===== Supplied records

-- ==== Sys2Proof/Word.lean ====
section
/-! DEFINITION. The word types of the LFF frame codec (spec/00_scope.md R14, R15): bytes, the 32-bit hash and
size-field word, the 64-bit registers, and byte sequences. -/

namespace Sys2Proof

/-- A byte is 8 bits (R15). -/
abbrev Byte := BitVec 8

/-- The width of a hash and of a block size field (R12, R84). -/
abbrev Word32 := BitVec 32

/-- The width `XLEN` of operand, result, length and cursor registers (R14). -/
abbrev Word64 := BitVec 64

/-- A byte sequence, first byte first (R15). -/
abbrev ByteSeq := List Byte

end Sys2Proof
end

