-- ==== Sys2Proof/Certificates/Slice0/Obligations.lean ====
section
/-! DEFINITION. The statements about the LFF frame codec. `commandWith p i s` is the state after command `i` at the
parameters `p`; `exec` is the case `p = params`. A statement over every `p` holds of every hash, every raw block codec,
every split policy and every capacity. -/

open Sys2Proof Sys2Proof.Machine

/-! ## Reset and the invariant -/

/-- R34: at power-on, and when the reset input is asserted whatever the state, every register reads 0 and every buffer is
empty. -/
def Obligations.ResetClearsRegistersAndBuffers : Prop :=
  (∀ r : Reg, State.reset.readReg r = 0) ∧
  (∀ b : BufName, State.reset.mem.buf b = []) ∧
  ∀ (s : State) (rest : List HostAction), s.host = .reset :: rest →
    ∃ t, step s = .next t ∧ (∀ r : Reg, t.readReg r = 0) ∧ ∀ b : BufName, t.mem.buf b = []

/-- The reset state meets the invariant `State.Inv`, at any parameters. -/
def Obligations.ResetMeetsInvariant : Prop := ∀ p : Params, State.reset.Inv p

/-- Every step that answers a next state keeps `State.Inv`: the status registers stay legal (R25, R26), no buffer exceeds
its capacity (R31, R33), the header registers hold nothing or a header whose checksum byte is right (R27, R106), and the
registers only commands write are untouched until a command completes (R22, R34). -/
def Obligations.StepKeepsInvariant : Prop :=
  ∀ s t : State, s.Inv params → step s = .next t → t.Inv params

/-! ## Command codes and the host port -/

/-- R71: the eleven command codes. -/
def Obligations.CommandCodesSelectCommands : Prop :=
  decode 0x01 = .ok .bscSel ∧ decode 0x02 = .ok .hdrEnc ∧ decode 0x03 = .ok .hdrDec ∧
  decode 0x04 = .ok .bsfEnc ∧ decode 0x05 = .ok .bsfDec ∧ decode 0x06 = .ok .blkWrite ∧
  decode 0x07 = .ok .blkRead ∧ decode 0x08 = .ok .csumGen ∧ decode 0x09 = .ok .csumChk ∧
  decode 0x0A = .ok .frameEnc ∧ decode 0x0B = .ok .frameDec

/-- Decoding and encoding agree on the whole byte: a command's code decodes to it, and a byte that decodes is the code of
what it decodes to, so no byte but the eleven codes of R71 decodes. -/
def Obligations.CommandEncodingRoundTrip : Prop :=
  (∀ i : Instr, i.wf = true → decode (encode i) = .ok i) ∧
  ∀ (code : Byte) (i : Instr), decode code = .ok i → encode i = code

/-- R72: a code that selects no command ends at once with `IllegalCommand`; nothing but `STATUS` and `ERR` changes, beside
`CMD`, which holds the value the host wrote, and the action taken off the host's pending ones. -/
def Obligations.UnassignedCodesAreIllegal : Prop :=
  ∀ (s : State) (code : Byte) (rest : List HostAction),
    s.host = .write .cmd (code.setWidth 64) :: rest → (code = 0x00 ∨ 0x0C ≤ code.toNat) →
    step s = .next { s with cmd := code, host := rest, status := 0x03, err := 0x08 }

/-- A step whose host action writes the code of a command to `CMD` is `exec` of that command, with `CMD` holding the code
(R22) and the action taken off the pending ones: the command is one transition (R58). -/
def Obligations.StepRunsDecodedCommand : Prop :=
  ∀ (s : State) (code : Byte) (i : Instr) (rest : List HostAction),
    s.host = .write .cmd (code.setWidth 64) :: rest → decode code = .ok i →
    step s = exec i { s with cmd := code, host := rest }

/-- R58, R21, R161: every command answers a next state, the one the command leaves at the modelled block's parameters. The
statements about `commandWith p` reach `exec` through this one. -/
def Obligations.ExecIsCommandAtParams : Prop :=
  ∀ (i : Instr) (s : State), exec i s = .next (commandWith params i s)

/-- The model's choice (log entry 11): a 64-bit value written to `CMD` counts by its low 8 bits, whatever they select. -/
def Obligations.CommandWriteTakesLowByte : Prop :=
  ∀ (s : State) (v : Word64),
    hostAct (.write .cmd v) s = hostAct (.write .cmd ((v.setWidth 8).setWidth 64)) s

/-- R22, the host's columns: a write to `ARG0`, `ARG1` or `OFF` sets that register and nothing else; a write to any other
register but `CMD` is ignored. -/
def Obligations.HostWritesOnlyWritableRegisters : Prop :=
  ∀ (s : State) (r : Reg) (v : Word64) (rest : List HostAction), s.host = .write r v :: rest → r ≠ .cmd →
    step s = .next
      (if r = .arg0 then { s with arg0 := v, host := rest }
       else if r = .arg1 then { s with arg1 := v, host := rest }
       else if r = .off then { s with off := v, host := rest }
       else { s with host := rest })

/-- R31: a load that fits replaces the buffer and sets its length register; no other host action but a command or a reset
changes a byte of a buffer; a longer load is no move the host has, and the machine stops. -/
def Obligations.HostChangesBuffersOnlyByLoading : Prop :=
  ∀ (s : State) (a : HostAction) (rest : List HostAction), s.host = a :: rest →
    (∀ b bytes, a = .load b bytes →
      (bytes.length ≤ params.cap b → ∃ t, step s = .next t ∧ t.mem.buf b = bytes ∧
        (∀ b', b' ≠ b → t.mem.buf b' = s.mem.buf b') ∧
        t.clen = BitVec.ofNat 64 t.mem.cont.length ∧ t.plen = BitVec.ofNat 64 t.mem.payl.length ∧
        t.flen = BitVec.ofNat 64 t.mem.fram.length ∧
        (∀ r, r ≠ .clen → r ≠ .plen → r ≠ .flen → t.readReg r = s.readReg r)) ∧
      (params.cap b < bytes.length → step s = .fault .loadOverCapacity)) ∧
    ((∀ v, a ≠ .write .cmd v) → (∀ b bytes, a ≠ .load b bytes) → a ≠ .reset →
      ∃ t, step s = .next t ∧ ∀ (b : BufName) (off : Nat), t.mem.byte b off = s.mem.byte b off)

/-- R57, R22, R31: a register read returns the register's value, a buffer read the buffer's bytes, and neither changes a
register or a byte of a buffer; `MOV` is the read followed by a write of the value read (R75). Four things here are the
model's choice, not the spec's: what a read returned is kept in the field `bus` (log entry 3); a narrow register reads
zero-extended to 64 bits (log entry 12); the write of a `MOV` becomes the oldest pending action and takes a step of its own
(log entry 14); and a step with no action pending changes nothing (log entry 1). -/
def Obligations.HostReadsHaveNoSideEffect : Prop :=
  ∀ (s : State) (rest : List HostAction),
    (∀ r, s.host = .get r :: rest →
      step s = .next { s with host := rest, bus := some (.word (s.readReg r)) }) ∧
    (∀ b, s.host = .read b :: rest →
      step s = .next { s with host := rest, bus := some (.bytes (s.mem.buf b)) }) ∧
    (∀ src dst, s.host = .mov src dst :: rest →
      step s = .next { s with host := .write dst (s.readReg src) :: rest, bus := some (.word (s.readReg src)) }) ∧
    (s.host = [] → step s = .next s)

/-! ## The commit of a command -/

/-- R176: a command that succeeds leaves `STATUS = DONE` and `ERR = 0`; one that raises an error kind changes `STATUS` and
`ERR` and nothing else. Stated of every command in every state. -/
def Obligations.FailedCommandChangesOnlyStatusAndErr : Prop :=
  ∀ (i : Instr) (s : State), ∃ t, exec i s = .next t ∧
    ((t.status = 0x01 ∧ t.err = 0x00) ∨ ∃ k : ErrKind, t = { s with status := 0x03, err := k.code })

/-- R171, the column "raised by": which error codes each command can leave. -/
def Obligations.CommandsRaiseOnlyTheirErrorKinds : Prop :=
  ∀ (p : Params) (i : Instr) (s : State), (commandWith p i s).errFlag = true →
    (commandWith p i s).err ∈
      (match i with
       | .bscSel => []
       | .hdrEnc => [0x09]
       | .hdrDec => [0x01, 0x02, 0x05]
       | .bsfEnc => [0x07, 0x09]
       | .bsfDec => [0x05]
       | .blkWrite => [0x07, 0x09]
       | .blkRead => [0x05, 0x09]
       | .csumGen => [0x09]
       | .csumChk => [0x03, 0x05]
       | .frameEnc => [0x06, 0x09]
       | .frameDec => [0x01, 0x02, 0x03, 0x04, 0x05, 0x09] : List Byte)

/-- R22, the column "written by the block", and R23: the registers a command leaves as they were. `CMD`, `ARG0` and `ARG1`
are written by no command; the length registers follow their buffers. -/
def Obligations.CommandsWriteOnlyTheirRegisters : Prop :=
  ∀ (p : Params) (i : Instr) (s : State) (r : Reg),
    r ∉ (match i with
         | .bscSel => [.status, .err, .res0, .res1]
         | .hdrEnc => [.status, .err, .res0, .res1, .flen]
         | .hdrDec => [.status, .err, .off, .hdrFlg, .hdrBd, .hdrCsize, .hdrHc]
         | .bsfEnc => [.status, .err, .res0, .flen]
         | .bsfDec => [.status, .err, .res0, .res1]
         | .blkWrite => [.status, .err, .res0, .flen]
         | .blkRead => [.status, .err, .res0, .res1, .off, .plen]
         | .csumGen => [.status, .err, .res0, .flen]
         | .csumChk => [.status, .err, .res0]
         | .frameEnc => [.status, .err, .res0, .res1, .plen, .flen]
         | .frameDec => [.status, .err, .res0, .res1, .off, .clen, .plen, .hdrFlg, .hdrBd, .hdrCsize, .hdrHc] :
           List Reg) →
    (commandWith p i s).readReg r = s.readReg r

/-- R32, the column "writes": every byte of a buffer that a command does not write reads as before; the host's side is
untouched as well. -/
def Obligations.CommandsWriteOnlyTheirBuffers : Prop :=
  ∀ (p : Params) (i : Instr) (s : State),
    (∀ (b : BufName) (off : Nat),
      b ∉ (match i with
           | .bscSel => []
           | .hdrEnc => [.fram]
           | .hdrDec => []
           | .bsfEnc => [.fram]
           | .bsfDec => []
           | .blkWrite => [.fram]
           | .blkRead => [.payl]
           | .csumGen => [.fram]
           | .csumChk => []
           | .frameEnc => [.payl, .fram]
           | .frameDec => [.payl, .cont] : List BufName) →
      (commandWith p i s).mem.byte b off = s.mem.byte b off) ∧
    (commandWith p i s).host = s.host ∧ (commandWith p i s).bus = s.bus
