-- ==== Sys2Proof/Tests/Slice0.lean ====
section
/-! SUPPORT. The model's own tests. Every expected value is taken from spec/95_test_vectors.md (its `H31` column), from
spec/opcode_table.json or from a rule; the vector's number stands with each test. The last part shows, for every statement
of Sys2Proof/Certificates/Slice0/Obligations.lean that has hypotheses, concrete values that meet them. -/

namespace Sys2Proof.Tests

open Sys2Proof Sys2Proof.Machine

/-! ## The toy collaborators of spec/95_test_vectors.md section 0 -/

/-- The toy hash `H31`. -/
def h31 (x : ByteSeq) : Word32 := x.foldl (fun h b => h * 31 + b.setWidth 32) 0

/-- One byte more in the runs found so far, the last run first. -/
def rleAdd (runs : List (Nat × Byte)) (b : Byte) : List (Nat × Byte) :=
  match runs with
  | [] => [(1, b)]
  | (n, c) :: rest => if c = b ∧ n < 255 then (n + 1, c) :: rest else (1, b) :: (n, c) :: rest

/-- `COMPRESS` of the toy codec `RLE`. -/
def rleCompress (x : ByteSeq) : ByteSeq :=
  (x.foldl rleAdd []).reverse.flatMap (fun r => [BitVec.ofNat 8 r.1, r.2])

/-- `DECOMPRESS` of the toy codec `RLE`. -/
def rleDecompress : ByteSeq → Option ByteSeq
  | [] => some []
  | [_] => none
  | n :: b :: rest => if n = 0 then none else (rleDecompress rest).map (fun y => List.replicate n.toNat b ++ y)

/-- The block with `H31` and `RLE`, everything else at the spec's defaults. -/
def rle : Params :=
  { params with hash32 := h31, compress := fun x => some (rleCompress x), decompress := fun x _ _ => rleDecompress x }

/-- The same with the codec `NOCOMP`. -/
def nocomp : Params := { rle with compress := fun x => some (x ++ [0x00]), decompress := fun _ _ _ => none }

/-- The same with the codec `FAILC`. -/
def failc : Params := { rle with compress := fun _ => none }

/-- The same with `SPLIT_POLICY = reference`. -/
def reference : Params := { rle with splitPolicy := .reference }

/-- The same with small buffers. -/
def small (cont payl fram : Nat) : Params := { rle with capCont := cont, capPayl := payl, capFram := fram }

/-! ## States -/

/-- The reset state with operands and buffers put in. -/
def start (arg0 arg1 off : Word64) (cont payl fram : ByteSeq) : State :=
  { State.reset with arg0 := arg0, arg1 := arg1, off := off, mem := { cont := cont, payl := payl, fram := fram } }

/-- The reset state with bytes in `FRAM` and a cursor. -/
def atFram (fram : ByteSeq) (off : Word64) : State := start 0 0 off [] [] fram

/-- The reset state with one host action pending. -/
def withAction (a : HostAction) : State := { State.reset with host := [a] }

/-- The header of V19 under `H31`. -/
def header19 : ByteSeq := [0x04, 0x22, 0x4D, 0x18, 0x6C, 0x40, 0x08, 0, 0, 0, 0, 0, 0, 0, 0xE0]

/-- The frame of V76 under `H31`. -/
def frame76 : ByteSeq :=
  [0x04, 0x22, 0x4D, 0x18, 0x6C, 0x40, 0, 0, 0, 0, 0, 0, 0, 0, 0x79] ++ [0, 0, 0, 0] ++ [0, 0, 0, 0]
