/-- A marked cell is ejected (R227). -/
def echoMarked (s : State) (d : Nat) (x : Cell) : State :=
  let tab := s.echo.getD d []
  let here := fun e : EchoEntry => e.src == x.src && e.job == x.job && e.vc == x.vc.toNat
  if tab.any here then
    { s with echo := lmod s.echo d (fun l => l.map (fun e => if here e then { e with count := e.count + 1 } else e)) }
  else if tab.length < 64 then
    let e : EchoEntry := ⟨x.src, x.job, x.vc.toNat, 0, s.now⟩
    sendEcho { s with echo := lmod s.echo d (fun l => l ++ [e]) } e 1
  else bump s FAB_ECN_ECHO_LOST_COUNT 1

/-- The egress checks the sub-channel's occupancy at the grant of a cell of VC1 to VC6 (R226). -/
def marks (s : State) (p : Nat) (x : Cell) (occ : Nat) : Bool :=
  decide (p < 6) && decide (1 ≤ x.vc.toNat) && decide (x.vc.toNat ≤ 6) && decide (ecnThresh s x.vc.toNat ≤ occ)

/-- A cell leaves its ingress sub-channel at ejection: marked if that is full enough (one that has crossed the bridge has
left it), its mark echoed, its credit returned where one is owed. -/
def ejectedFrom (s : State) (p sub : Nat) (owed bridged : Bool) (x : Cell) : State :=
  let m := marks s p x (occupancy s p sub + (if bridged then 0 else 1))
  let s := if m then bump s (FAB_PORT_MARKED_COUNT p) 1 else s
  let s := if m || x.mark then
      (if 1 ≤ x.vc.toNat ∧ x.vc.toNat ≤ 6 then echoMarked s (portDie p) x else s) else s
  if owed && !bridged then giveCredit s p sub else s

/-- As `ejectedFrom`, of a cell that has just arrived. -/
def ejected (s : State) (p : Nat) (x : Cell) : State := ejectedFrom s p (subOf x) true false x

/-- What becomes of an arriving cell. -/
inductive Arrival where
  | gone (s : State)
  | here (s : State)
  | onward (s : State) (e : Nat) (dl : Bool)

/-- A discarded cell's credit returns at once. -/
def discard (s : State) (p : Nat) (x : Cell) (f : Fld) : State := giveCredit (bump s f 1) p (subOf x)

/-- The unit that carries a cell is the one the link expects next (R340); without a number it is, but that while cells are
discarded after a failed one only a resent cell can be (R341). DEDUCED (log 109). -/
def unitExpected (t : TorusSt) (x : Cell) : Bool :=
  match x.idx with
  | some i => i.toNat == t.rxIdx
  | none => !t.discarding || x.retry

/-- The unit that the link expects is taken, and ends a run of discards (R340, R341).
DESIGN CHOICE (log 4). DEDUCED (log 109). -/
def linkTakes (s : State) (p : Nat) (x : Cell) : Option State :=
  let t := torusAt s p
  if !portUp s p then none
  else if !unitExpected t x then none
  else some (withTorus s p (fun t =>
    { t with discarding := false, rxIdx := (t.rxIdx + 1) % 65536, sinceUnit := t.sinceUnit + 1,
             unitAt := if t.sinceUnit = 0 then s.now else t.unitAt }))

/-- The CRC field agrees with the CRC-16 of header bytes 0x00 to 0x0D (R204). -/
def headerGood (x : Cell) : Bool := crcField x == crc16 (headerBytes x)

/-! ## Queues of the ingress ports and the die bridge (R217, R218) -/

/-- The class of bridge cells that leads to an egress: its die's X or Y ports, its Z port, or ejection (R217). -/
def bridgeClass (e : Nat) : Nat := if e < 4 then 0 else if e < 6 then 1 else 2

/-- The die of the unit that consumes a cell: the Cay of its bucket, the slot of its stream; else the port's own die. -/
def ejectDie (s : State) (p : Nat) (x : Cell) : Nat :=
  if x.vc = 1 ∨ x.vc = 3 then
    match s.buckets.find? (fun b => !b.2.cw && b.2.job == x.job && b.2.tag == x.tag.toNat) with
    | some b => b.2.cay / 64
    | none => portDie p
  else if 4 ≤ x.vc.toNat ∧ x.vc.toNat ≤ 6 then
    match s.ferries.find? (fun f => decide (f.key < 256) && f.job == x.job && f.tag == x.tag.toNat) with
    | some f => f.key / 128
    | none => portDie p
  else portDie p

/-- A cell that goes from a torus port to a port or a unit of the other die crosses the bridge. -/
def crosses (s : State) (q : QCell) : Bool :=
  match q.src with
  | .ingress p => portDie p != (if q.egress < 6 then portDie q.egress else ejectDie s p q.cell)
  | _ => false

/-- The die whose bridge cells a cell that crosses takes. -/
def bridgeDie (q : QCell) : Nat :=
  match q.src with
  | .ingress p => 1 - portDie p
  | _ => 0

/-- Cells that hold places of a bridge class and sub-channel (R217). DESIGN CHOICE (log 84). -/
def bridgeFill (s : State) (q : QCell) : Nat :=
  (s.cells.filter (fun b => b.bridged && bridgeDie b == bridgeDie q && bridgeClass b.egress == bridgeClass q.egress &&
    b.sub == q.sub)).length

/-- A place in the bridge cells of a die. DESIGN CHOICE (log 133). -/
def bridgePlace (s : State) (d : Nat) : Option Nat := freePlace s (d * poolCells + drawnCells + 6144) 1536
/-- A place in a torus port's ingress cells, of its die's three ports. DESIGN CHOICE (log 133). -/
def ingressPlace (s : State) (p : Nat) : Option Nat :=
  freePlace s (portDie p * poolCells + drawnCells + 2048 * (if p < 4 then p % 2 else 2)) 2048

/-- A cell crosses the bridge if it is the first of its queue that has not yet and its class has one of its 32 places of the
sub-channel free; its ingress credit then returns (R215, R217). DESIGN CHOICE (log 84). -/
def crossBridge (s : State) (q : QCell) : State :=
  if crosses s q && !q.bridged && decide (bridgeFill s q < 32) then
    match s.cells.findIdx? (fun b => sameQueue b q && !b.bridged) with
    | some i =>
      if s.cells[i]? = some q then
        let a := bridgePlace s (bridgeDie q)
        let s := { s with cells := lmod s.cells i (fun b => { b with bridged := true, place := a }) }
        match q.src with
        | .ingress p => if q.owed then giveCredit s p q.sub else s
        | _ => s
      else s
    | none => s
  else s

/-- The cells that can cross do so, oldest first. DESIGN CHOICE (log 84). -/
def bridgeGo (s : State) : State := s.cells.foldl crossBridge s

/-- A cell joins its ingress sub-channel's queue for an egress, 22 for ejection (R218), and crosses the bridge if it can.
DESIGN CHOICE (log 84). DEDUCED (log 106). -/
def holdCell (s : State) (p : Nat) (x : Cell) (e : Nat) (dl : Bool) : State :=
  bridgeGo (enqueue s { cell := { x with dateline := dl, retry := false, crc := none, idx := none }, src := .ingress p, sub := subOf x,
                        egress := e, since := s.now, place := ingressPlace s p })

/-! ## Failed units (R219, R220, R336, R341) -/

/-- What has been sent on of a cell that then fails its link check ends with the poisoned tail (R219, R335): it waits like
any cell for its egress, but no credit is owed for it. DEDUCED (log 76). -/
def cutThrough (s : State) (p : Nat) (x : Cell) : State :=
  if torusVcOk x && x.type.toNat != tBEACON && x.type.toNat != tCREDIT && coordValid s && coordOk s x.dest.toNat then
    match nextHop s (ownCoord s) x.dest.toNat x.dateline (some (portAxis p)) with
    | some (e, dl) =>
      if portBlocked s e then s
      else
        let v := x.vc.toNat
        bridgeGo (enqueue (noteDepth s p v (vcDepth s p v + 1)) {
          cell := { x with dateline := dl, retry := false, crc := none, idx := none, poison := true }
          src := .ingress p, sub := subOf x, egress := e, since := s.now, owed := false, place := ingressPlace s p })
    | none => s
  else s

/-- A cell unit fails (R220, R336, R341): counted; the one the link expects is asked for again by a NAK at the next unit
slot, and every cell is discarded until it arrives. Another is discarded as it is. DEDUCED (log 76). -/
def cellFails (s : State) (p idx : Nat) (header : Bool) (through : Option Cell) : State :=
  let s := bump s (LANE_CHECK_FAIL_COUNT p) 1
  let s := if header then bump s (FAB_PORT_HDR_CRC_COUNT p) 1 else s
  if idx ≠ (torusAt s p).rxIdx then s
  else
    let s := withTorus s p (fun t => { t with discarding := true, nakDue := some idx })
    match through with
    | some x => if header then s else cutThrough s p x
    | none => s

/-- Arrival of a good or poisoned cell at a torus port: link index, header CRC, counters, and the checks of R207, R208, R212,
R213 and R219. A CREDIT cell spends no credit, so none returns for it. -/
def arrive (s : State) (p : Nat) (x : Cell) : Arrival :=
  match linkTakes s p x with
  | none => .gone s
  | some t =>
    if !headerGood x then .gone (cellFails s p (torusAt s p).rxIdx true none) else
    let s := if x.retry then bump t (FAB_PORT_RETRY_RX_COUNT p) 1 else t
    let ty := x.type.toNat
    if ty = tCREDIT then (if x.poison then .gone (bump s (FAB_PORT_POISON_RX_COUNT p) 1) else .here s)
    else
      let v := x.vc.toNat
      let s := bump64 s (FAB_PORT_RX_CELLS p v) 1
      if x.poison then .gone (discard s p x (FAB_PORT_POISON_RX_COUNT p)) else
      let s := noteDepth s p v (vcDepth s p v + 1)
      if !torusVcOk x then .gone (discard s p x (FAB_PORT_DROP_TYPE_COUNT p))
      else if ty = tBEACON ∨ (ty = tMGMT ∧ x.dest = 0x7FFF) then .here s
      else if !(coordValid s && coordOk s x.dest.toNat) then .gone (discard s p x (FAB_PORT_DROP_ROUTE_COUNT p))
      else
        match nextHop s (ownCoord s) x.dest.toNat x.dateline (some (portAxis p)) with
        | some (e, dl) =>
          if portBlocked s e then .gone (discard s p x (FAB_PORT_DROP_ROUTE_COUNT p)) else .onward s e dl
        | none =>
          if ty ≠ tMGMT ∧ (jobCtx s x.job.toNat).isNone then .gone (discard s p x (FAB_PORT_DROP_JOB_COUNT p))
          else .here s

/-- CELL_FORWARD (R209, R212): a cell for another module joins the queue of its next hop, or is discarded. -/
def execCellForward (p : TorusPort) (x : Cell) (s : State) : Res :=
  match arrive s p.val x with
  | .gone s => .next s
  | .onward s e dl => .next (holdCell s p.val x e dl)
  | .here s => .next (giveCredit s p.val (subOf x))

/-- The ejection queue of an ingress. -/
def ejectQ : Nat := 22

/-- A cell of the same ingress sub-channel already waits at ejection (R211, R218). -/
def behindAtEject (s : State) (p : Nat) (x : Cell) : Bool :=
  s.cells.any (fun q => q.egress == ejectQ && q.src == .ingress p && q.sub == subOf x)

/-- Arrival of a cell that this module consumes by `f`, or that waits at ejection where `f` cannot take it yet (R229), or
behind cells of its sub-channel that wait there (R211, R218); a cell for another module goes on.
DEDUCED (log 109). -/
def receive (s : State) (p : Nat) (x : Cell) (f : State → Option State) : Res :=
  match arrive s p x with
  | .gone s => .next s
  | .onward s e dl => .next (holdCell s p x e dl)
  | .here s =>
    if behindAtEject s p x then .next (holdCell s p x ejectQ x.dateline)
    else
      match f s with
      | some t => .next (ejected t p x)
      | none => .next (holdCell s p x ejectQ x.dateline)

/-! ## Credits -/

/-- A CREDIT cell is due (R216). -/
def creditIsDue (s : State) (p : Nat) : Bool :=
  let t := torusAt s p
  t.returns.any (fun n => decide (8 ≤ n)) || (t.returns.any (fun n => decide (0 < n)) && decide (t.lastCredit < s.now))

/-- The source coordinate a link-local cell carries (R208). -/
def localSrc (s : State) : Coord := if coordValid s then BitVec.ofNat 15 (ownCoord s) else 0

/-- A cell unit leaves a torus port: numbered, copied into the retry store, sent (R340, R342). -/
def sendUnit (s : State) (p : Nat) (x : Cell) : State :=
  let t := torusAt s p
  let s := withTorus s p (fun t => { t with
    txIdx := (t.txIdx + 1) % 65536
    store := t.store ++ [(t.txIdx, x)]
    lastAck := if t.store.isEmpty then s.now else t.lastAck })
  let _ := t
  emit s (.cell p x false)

==========

How to complete this task:
With the data above as the source, tally the lines that include the string "clen", and give that figure alone.

Result of this exercise:
3